◆ **WORK ORDER**
From the line below that contains "constructors with fields. -/" to the line that contains "inductive Cause where", repeat every line exactly, both ends included, and nothing else.

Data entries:
-- ==== Sys2Proof/Syntax.lean ====
section
/-! DEFINITION. The syntax of the LWM-4516: register fields, operand records of the extended forms (03/R96 to R101),
the names events refer to, and the ONE inductive `Instr` with one constructor per row of spec/opcode_table.json.
An instruction row carries its decoded fields; an event row (a device, host, peer or fault step) reads the facts that
come with it from outside the device from State.facts. Rows with fields stand first: Lean's runtime bounds the number of
constructors with fields. -/

namespace Sys2Proof

/-- A scalar register field, s0 to s63 (03/R93). -/
abbrev SReg := BitVec 6
/-- A core: die in bits 8:7, quad of the die in 6:2, core of the quad in 1:0 (00/R3). -/
abbrev CoreId := BitVec 9
/-- A quad: die in bits 6:5, quad of the die in 4:0. -/
abbrev QuadId := BitVec 7
/-- A context, 0 to 4095 (18/R436). -/
abbrev CtxId := BitVec 12
/-- A launch queue, 0 to 255 (12/R328). -/
abbrev QueueId := BitVec 8
/-- A Carillon port, 0 to 23 (15/R400). -/
abbrev PortId := Fin 24
/-- A UNIT value (17/R424). -/
abbrev UnitId := BitVec 32

/-- A gang: its launch and its linear index in the grid, x fastest (12/R192). -/
structure GangKey where
  launch : Nat
  gang : Nat
  deriving DecidableEq, Repr

/-- A block: its gang and its index in the gang (06/R181). -/
structure BlockKey where
  launch : Nat
  gang : Nat
  blk : Nat
  deriving DecidableEq, Repr

/-- A wave: the coordinates that name it (06/R181). -/
structure WaveKey where
  launch : Nat
  gang : Nat
  blk : Nat
  wid : Nat
  deriving DecidableEq, Repr

/-- The block of a wave. -/
def WaveKey.block (k : WaveKey) : BlockKey := ⟨k.launch, k.gang, k.blk⟩
/-- The gang of a block. -/
def BlockKey.gangKey (k : BlockKey) : GangKey := ⟨k.launch, k.gang⟩
/-- The gang of a wave. -/
def WaveKey.gangKey (k : WaveKey) : GangKey := ⟨k.launch, k.gang⟩

/-- The format codes of 02/R56 that a register may carry (02/R57). -/
inductive Fmt where
  | b32 | s32 | n32 | f32 | h16x2 | bf16x2 | s64 | f64 | e4m3x4 | e5m2x4 | t8x4 | t6x5 | s8x4 | s4x8 | z4x8
  deriving DecidableEq, Repr

/-- Trap causes (04/R146). -/
inductive Cause where
  | illop | illfmt | align | prot | tagchk | bound | stack | accslot | barobj | barmm | bufovf | shadow | poison
  | watch | brk | trapi | fetch | queueerr | snaperr | ckhard | launcherr
  deriving DecidableEq, Repr

/-- Park causes (04/R146). -/
inductive ParkCause where
  | page | shadowpark | residency
  deriving DecidableEq, Repr

/-- The levels with a place of their own (00/R22). -/
inductive Level where
  | w | b | g | d | x
  deriving DecidableEq, Repr

/-- The VX form (03/R96). -/
structure VX where
  f : BitVec 4
  i : BitVec 1
  va : BitVec 8
  vd : BitVec 8
  la : BitVec 4
  bov : BitVec 4
  sat : BitVec 1
  rnd : BitVec 2
  rfmt : BitVec 5
  vc : BitVec 8
  vb : BitVec 8
  imm : Word
  deriving DecidableEq, Repr

/-- The MX form (03/R98). -/
structure MX where
  as : BitVec 2
  voff : BitVec 8
  xt : BitVec 3
  vt : BitVec 8
  la : BitVec 4
  v : BitVec 1
  aop : BitVec 5
  order : BitVec 3
  sx : BitVec 1
  lvl : BitVec 3
  width : BitVec 3
  off : Word
  deriving DecidableEq, Repr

◆ **TASK ANSWER**
constructors with fields. -/

namespace Sys2Proof

/-- A scalar register field, s0 to s63 (03/R93). -/
abbrev SReg := BitVec 6
/-- A core: die in bits 8:7, quad of the die in 6:2, core of the quad in 1:0 (00/R3). -/
abbrev CoreId := BitVec 9
/-- A quad: die in bits 6:5, quad of the die in 4:0. -/
abbrev QuadId := BitVec 7
/-- A context, 0 to 4095 (18/R436). -/
abbrev CtxId := BitVec 12
/-- A launch queue, 0 to 255 (12/R328). -/
abbrev QueueId := BitVec 8
/-- A Carillon port, 0 to 23 (15/R400). -/
abbrev PortId := Fin 24
/-- A UNIT value (17/R424). -/
abbrev UnitId := BitVec 32

/-- A gang: its launch and its linear index in the grid, x fastest (12/R192). -/
structure GangKey where
  launch : Nat
  gang : Nat
  deriving DecidableEq, Repr

/-- A block: its gang and its index in the gang (06/R181). -/
structure BlockKey where
  launch : Nat
  gang : Nat
  blk : Nat
  deriving DecidableEq, Repr

/-- A wave: the coordinates that name it (06/R181). -/
structure WaveKey where
  launch : Nat
  gang : Nat
  blk : Nat
  wid : Nat
  deriving DecidableEq, Repr

/-- The block of a wave. -/
def WaveKey.block (k : WaveKey) : BlockKey := ⟨k.launch, k.gang, k.blk⟩
/-- The gang of a block. -/
def BlockKey.gangKey (k : BlockKey) : GangKey := ⟨k.launch, k.gang⟩
/-- The gang of a wave. -/
def WaveKey.gangKey (k : WaveKey) : GangKey := ⟨k.launch, k.gang⟩

/-- The format codes of 02/R56 that a register may carry (02/R57). -/
inductive Fmt where
  | b32 | s32 | n32 | f32 | h16x2 | bf16x2 | s64 | f64 | e4m3x4 | e5m2x4 | t8x4 | t6x5 | s8x4 | s4x8 | z4x8
  deriving DecidableEq, Repr

/-- Trap causes (04/R146). -/
inductive Cause where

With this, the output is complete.